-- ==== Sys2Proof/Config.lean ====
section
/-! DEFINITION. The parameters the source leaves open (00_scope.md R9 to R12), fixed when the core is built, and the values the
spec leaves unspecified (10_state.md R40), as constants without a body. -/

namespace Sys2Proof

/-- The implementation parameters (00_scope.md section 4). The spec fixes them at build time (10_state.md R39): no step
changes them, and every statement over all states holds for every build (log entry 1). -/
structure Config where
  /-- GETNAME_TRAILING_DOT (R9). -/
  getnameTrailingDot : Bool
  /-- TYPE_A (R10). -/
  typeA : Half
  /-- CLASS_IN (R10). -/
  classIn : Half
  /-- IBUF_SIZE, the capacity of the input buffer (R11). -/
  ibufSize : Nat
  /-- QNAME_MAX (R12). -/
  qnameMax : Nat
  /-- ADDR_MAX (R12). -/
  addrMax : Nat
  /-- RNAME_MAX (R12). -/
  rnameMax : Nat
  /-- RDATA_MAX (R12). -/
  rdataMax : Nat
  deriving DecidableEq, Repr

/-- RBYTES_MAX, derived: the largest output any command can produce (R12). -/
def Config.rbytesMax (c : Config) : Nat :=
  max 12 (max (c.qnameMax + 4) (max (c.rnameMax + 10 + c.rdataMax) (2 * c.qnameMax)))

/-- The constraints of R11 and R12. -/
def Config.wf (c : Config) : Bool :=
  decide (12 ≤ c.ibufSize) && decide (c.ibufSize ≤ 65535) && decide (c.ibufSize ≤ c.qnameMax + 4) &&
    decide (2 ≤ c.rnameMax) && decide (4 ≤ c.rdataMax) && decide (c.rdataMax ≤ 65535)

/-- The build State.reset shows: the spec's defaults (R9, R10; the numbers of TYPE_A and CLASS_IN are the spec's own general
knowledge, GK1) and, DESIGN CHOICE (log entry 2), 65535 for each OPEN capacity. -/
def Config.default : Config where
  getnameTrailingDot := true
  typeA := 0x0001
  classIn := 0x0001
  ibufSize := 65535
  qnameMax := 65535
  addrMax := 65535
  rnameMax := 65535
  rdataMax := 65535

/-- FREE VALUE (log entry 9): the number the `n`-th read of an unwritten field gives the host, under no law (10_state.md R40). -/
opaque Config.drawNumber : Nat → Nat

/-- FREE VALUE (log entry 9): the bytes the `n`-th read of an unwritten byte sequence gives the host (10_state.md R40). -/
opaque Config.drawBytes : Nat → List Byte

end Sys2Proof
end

§

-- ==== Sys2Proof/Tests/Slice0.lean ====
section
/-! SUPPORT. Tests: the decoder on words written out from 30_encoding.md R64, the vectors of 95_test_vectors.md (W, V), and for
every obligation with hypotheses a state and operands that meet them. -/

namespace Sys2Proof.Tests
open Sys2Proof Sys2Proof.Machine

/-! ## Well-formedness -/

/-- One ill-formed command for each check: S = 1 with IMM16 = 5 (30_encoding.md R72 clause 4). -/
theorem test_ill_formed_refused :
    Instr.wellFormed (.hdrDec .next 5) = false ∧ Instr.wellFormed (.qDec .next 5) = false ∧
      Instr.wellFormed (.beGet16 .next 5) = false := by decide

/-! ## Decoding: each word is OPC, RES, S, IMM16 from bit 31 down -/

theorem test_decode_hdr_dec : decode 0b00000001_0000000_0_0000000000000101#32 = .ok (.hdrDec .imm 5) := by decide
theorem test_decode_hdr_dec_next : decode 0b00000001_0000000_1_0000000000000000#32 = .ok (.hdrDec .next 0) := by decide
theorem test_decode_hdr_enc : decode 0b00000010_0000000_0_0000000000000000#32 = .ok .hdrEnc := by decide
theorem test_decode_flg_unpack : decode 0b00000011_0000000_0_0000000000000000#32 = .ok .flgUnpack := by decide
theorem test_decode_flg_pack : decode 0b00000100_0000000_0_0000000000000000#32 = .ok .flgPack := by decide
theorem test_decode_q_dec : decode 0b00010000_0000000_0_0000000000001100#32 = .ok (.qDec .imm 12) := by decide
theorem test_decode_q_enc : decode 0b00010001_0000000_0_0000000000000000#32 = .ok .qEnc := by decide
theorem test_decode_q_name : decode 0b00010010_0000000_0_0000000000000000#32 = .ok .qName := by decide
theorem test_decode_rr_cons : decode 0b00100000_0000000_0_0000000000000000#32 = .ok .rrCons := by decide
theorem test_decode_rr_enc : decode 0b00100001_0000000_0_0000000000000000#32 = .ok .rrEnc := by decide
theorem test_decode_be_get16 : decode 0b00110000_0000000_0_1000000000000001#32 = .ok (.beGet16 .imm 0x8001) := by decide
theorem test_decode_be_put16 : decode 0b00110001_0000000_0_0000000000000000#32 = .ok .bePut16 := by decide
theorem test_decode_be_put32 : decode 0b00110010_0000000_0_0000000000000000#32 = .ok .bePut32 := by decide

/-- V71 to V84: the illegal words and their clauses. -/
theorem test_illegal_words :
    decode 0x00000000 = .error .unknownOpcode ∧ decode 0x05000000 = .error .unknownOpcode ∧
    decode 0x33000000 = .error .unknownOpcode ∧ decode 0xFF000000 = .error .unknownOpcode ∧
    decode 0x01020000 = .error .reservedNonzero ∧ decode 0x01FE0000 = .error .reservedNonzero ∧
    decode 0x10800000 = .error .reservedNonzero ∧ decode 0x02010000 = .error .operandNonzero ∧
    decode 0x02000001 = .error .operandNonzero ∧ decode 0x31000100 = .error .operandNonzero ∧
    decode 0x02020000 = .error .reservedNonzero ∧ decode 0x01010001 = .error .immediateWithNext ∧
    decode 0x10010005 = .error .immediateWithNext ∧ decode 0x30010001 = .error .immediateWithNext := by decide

§

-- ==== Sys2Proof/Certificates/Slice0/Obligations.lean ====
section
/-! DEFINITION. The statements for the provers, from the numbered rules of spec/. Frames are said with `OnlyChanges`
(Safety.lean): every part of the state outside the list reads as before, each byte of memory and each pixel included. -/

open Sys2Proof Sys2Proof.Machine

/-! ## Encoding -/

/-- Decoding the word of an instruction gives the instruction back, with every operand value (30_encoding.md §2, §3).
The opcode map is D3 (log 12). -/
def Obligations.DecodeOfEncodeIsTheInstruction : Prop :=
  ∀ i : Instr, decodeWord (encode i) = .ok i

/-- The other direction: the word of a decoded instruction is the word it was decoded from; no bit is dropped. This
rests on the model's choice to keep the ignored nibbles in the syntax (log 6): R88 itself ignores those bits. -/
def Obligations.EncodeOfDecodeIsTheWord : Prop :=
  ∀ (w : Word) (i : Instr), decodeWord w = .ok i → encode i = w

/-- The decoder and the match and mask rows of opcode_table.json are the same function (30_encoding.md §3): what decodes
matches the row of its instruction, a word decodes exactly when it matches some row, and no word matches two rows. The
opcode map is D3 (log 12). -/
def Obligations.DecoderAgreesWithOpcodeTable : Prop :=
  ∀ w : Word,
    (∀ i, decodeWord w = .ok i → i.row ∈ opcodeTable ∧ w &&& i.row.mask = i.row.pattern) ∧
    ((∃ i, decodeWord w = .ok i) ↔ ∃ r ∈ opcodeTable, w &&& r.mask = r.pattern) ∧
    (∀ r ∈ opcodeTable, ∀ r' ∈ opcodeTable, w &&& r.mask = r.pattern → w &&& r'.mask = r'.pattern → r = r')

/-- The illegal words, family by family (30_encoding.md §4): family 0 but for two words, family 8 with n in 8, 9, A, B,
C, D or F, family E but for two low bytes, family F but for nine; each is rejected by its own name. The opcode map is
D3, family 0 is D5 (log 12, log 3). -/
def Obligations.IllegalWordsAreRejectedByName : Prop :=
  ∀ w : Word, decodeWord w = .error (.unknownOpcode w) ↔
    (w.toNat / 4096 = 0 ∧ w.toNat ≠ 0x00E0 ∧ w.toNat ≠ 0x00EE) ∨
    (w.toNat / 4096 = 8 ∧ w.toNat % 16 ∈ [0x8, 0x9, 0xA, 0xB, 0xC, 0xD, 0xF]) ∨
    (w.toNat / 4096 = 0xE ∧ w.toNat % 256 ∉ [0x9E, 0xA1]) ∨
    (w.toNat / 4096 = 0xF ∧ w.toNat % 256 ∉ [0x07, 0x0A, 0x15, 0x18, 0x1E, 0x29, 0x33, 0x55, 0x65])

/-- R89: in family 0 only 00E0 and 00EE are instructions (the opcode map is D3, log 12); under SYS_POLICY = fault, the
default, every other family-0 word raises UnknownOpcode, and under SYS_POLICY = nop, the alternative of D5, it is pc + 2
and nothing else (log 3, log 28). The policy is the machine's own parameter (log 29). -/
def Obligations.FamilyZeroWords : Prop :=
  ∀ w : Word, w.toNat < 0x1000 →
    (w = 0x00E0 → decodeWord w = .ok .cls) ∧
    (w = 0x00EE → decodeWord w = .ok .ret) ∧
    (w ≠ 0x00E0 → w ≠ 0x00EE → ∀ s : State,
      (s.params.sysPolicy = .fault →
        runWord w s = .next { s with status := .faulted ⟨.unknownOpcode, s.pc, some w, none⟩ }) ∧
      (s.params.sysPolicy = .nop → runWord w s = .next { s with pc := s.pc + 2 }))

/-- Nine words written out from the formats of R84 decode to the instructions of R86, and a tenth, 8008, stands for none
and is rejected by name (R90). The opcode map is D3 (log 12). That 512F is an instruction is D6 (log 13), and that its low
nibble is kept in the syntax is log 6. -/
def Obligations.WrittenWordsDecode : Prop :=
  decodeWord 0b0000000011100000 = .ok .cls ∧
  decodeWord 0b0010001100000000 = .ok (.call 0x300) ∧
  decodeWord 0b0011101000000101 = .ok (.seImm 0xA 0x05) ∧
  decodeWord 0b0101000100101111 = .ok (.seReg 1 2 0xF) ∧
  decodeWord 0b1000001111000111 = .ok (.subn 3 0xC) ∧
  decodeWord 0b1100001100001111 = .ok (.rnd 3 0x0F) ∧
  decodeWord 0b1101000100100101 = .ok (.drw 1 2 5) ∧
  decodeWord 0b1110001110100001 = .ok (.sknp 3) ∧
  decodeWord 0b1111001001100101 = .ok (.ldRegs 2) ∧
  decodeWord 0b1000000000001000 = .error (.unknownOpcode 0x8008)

§

**WHAT THE EXERCISE ASKS:** Only lines containing the string "error" are needed. Pull each of them out of the records above.

**PROBLEM SOLUTION:**
    decode 0x00000000 = .error .unknownOpcode ∧ decode 0x05000000 = .error .unknownOpcode ∧
    decode 0x33000000 = .error .unknownOpcode ∧ decode 0xFF000000 = .error .unknownOpcode ∧
    decode 0x01020000 = .error .reservedNonzero ∧ decode 0x01FE0000 = .error .reservedNonzero ∧
    decode 0x10800000 = .error .reservedNonzero ∧ decode 0x02010000 = .error .operandNonzero ∧
    decode 0x02000001 = .error .operandNonzero ∧ decode 0x31000100 = .error .operandNonzero ∧
    decode 0x02020000 = .error .reservedNonzero ∧ decode 0x01010001 = .error .immediateWithNext ∧
    decode 0x10010005 = .error .immediateWithNext ∧ decode 0x30010001 = .error .immediateWithNext := by decide
  ∀ w : Word, decodeWord w = .error (.unknownOpcode w) ↔
  decodeWord 0b1000000000001000 = .error (.unknownOpcode 0x8008)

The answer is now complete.